2. The downhole packer tool of claim 1 , further comprising:
a drag assembly provided around the center mandrel; and
a second cone provided around the center mandrel and adjacent the drag assembly;
wherein at least one of the first cone and the second cone are movable along the center mandrel;
the body is provided around outward-facing surfaces of both the first cone and the second cone thereby forming the inner area therebetween;
in the set mode of operation, the hydraulic force of the fluid flowing through the wellbore in the downhole direction pushes the first cone and the second cone together and outward forces exerted by outward-facing surfaces of the first cone and the second cone against the profile block overcomes the inward force of the spring and pushes the profile block away from the center mandrel.
3. The downhole packer tool of claim 2 , further comprising a differential spring intermediate between the first cone and second cone, the differential spring pushing the first cone and the second cone apart until overcome by the hydraulic force of the fluid flowing in the wellbore in the set mode of operation pushing the first cone and the second cone together.
4. The downhole packer tool of claim 1 , further comprising:
a bypass window on the center mandrel;
a seal block on the center mandrel on an uphole side of the bypass window; and
a bypass valve on a downhole end of the center mandrel;
wherein the center mandrel is hollow thereby allowing the fluid flowing in the wellbore to enter the center mandrel via the bypass window and to exit the center mandrel via the bypass valve.
5. The downhole packer tool of claim 4 , wherein:
the packer is movable along the center mandrel;
the seal block is mounted to a fixed position on the center mandrel; and
the bypass window is positioned on the center mandrel such that, in the set mode of operation, the bypass window is sealed closed under the packer as a result of hydraulic pressure on the seal block in the downhole direction moving the center mandrel in the downhole direction relative to the packer.
6. The downhole packer tool of claim 1 , wherein the profile block includes an angled edge that abuts against and substantially matches an angle of an outside-facing surface of the first cone.

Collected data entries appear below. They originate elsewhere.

-- ==== Sys2Proof/Machine/Crier.lean ====
section
/-!
DEFINITION. Submission rings, records and dispatch (R188 to R198), the completion sequencer (R199 to R208), the no-progress watch
(R209 to R211) and what a launch leaves at its end (R102, R331, R335, R336, R389).
-/
namespace Sys2Proof.Machine

open Sys2Proof

/-! ## Doorbells and rings (R189 to R191, R213) -/

def State.ringOn (s : State) (c r : Nat) : Bool := s.flag (Reg.ctxRingCfg c r) 0
def State.ringSize (s : State) (c r : Nat) : Nat := 2 ^ s.fld (Reg.ctxRingCfg c r) 12 8
def State.updRing (s : State) (c r : Nat) (f : Ring → Ring) : State := s.updCtx c fun x => x.updRing r f

/-- A doorbell (R190): accepted for an enabled ring and a tail within the ring's size of its head. -/
def State.doorbell (s : State) (c : Nat) (v : Word) : State :=
  let r := bits v 33 32
  let t := bits v 31 0
  let g := s.ring c r
  if s.ringOn c r && decide (since32 t g.head ≤ s.ringSize c r) then
    s.updRing c r fun g => { g with tail := t, pending := true, scanning := true }
  else (s.incSat (Reg.ctxUstatus c) 63 48 1).criEvent 4

/-- A write of CTX_RINGr_CFG (R213): base and log2size stand while the ring is enabled; enabling zeroes the counts; a log2size outside 4 to 16
leaves the ring disabled. Both are logged. -/
def State.wrRingCfg (s : State) (c r : Nat) (new : Word) : State :=
  let off := Reg.ctxRingCfg c r
  let old := s.reg off
  let on := bit old 0
  let s := if on && bits old 12 8 != bits new 12 8 then s.regError off else s
  let new := if on then setBits new 12 8 (bits old 12 8) else new
  if bit new 0 && !on then
    if bits new 12 8 < 4 || 16 < bits new 12 8 then (s.setReg off (setBits new 0 0 0)).regError off
    else (s.setReg off new).updRing c r fun _ => Ring.reset
  else s.setReg off new

/-- A write of CTX_CQ_CFG (R213). -/
def State.wrCqCfg (s : State) (c : Nat) (new : Word) : State :=
  let off := Reg.ctxCqCfg c
  let old := s.reg off
  let on := bit old 0
  let s := if on && bits old 12 8 != bits new 12 8 then s.regError off else s
  let new := if on then setBits new 12 8 (bits old 12 8) else new
  if bit new 0 && !on then
    if bits new 12 8 < 4 || 16 < bits new 12 8 then (s.setReg off (setBits new 0 0 0)).regError off
    else ((s.setReg off new).setReg (Reg.ctxCqHead c) 0).updCtx c fun x => { x with written := 0, phase := true }
  else s.setReg off new

/-- A write of a ring's base is an error while the ring is enabled (R213). -/
def State.wrBase (s : State) (off : Nat) (on : Bool) (new : Word) : State := if on then s.regError off else s.setReg off new

/-- A write of CTX_CQ_HEAD (R199, R214): a count behind the one held or ahead of written is discarded. -/
def State.wrCqHead (s : State) (c v : Nat) : State :=
  let old := s.fld (Reg.ctxCqHead c) 31 0
  if since32 v old ≤ since32 (s.ctx c).written old then s.setFld (Reg.ctxCqHead c) 31 0 v else s

/-- Undelivered slots acknowledged (R207): each releases its completion entry. -/
def State.ackUndel (s : State) (c mask : Nat) : State :=
  let held := s.fld (Reg.ctxUndelStatus c) 3 0
  let n := (maskBits 4 (maskAnd held mask)).length
  (s.setFld (Reg.ctxUndelStatus c) 3 0 (maskDiff held mask)).updCtx c fun x => { x with reserved := x.reserved - n }

/-! ## Fetching (R191, R192, R197) -/

/-- Record fetches outstanding, all contexts (R191). -/
def State.fetching (s : State) : Nat := (s.ctxs.map fun c => (c.rings.map fun r => (r.recs.filter fun k => !k.here).length).sum).sum

/-- Has a ring a record to fetch, and room for it? -/
def State.wantsFetch (s : State) (c r : Nat) : Bool :=
  let x := s.ctx c
  let g := s.ring c r
  s.ringOn c r && g.scanning && g.head != g.tail && !g.held && g.failed.isNone && decide (g.recs.length < 8) && decide (s.fetching < 16) &&
    x.st == .active && x.rst.isNone && s.flag Reg.criCtrl 0 && s.gangM == 0

def State.ctxWants (s : State) (c : Nat) : Bool := (List.range 4).any (s.wantsFetch c)

/-- Is it context `c`'s turn (R197): timed contexts first, each class in round robin? -/
def State.fetchTurn (s : State) (c : Nat) : Bool :=
  let n := s.straps.contexts
  let timed := fun i => s.flag (Reg.ctxSubmit i) 16
  let wants := (List.range n).filter s.ctxWants
  let any := wants.any timed
  let cls := wants.filter fun i => timed i == any
  let last := if any then s.turnTimed else s.turnOther
  ((List.range n).map fun i => (last + 1 + i) % n).find? (cls.contains ·) == some c

/-- A request of the Crier for a record. -/
def State.recReq (s : State) (c r n va pa : Nat) (path : Path) (peer : Nat) (ut : Bool) : Req :=
  { tag := 0, path := path, dest := .record c r n, engine := 28, ctx := c, gen := (s.ctx c).gen, seq := r * 2 ^ 32 + n, va := va, pa := pa,
    len := 256, write := false, sentUp := s.up, peer := peer, bytes := [], left := 0, dropped := false, ut := ut }

/-! ### The record (R193 to R195) -/

/-- The byte offset of the first failing header field: that of the byte with the field's lowest bit (R193, R194; DEDUCED, log entry 24). -/
def headerBad (w : Nat → Word) : Option Nat :=
  let h := w 2
  if bits h 1 0 == 3 || bit h 6 then some 0x10
  else if bits h 31 9 != 0 then some 0x11
  else if 60000 < bits h 47 32 then some 0x14
  else if bits h 63 48 != 0 then some 0x16
  else if bits (w 3) 7 0 != 3 then some 0x18
  else if bits (w 3) 63 8 != 0 then some 0x19
  else if w 4 != 0 || w 5 != 0 || w 6 != 0 || w 7 != 0 then some 0x20
  else none

/-- A decision made before a launch runs: the end time at which it was made, zero counts (R201). -/
def State.early (s : State) (status arg : Nat) : Decision :=
  { status := status, where_ := s.bell.now / 4000, arg := arg, operand := 0, tile := 0, cluster := 0 }

/-- One more record of a ring is decided (R189). -/
def State.countDecided (s : State) (c r : Nat) : State := s.updRing c r fun g => { g with decided := (g.decided + 1) % 2 ^ 32 }

/-- Is the launch of the entry at a count already decided? -/
def Ring.decidedAt (g : Ring) (n : Nat) : Bool := g.recs.any fun k => k.count == n && k.bad.isSome

/-- A record has arrived (R194, R195): its header is checked and its not-before tick is formed. A header failure decides it at once. -/
def State.gotRecord (s : State) (c r n : Nat) (bs : List Byte) : State :=
  let w := fun i => word (leNat ((bs.drop (8 * i)).take 8))
  let h := w 2
  let f := (w 1).toInt
  let nb := match bits h 1 0 with
    | 1 => some (some (w 1).toNat)
    | 2 => (s.cadFor c (bits h 5 2)).map fun (p : Nat × Nat) => some (cadRelease p.1 p.2 f s.bell.now).2
    | _ => some none
  let bad := match headerBad w, nb with
    | some o, _ => some (s.early 0x41 o)
    | none, none => some (s.early xTIMEINVALID 0)
    | none, some _ => none
  let s := if bad.isSome && !(s.ring c r).decidedAt n then s.countDecided c r else s
  s.updRing c r fun g => { g with
    served := []
    recs := g.recs.map fun k =>
      if k.count == n && !k.here then
        { k with here := true, entry := (w 0).toNat, consts := padTo 192 (bs.drop 64), irq := bit h 8, keep := bit h 7, watch := bits h 47 32,
                 nb := nb.getD none, fetchedAt := s.bell.now, bad := if k.bad.isSome then k.bad else bad }
      else k }

/-- The fetch of a record fails for good without a translation fault: its launch, unless it is decided, is decided DATA_ERROR at the ring
entry (R203, R346). -/
def State.recFailed (s : State) (c r n va : Nat) : State :=
  let d := { s.early xDATAERROR va with where_ := va }
  let s := if (s.ring c r).decidedAt n then s else s.countDecided c r
  s.updRing c r fun g => { g with recs := g.recs.map fun k =>
    if k.count == n && !k.here then { k with here := true, bad := if k.bad.isSome then k.bad else some d } else k }

/-- The read of a record, where its translation leads. -/
def State.recFrom (s : State) (c r n va pa : Nat) (ut : Bool) : State :=
  let x := s.ctx c
  match (if ut then Where.host (va % 2 ^ 57) else s.whereIs c pa) with
  | .own p =>
    if scratchBase ≤ p then
      if s.inLease c p && s.inLease c (p + 255) then
        let (ok, s) := s.checkScr (some (c, x.gen)) none p
        if ok then s.gotRecord c r n (s.rdBytes p 256) else s.recFailed c r n va
      else s.waitFault (pageVa va) 0 (.record c r n)
    else if s.memRange p 256 then (s.memOut c p).recFailed c r n va
    else if s.memRoom p 256 false && s.reserveRoom then s.acceptRead (s.recReq c r n va p (.attached 0) 0 false)
    else s
  | .host h =>
    if s.hostHeld || s.tagsFull || !s.reserveRoom then s
    else
      let tag := s.nextTag
      (s.addReq (s.recReq c r n va pa .host 0 ut)).emit (if ut then .utRead tag (s.fld (Reg.ctxXltCfg c) 19 0) h 256 else .mrd tag h 256)
  | .peer sl j p =>
    let tag := s.nextTag
    if !s.reserveRoom then s
    else (s.addReq (s.recReq c r n va pa (.link (s.peerPort sl j) (s.fld (Reg.fabJobCfg sl) 15 0)) j false)).sendPeer sl c j tag (.read p 256)
  | .lost _ => s.recFailed c r n va

/-- The fetch of record `n` of a ring goes as far as it can: its entry's page is translated and its read is issued. An entry with an invalid
tag, or outside the lease, is an unrecoverable fault with no code of R265 (DESIGN CHOICE, log entry 52). Nothing is fetched with
CRI_CTRL.enable 0 (R215). -/
def State.recFetch (s : State) (c r n : Nat) : State :=
  let va := s.ringVa c r n
  if !s.flag Reg.criCtrl 0 || s.reqs.any fun q => q.dest == .record c r n && q.gen == (s.ctx c).gen && !q.dropped then s
  else
    let (x, s) := s.xlate crierCache c (s.ctx c).gen va 1
    match x with
    | .ok pa ut => s.recFrom c r n va pa ut
    | .fault k => s.waitFault (pageVa va) k (.record c r n)
    | .miss =>
      let (f, s) := s.startX 28 crierCache c (s.ctx c).gen va 1
      match f with
      | some k => s.waitFault (pageVa va) k (.record c r n)
      | none => if s.pageAsked c (s.ctx c).gen (pageVa va) then s.updRing c r fun g => { g with held := true } else s

/-- A record that a fetch has been begun for. -/
def Rec.fresh (n : Nat) : Rec :=
  { count := n, here := false, entry := 0, consts := [], irq := false, keep := false, watch := 0, nb := none, released := false, onTime := false,
    fetchedAt := 0, bad := none, retried := false }

/-- RING_SCAN (R191): one turn of a ring's fetch engine: the fetch of the entry at its head, or the atomic step that lets it go idle. A launch
that an abort mark decided, or whose record was dropped after its decision, keeps that decision (R203, R204). -/
def ringScanS (c r : Nat) (s : State) : State :=
  let g := s.ring c r
  if !g.scanning then s
  else if g.head == g.tail then
    if g.pending then s.updRing c r fun g => { g with pending := false } else s.updRing c r fun g => { g with scanning := false }
  else if s.injHits 0x12 48 then s.ctrlWord 48
  else if !s.wantsFetch c r || !s.fetchTurn c then s
  else
    let n := g.head
    let seq := r * 2 ^ 32 + n
    let bad := (((s.ctx c).marks ++ (s.ctx c).kept).find? fun m => m.1 == seq).map fun m => m.2
    let s := s.updCtx c fun x => { x with marks := x.marks.filter fun m => m.1 != seq, kept := x.kept.filter fun m => m.1 != seq }
    let s := s.updRing c r fun g => { g with head := (n + 1) % 2 ^ 32, recs := g.recs ++ [{ Rec.fresh n with bad := bad }] }
    let s : State := if s.flag (Reg.ctxSubmit c) 16 then { s with turnTimed := c } else { s with turnOther := c }
    s.recFetch c r n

7. The downhole packer tool of claim 6 , further comprising:
a channel extending from an uphole side of the profile block toward but not fully reaching a downhole side of the profile block; and
a cone extending element protruding from the first cone for extending through the channel;
wherein the channel and the cone extending element at their downhole sides have corresponding angles that substantially match the angle of the outside-facing surface of the first cone; and
in the set mode of operation, outward forces exerted by the downhole side of the cone extending element pushes up the downhole side of the profile block thereby further pushing the profile block away from the center mandrel.
8. The downhole packer tool of claim 1 , further comprising a J-track for switching modes between the set mode of operation and the run mode of operation.
9. The downhole packer tool of claim 1 , further comprising a casing collar locator (CCL) sensor.
10. The downhole packer tool of claim 1 , further comprising a line attachment for attaching an uphole end of the downhole packer tool to a wireline.
11. The downhole packer tool of claim 1 , further comprising a line attachment for attaching an uphole end of the downhole packer tool to a slickline.
12. A downhole port comprising:
a cylindrical body;
a sleeve coupled to the cylindrical body and slidable from a closed position to an open position;
a port hole on the cylindrical body; and
a profile on an inner surface of the sleeve;
wherein, in the closed position, the sleeve blocks the port hole and prevents a fluid within the cylindrical body passing through the port hole; and
in the open position, the sleeve is moved such that the port hole is open and the fluid within the cylindrical body can pass through the port hole to exit the cylindrical body.
13. The downhole port of claim 12 , further comprising one or more cylindrical seals that prevent the fluid from passing through a gap between the cylindrical body and the sleeve in order to reach the port hole on the cylindrical body when the sleeve is in the closed position.
14. The downhole port of claim 13 , wherein the one or more cylindrical seals include at least two O-rings, a first O-ring on an uphole side of the port hole and a second O-ring on a downhole side of the port hole.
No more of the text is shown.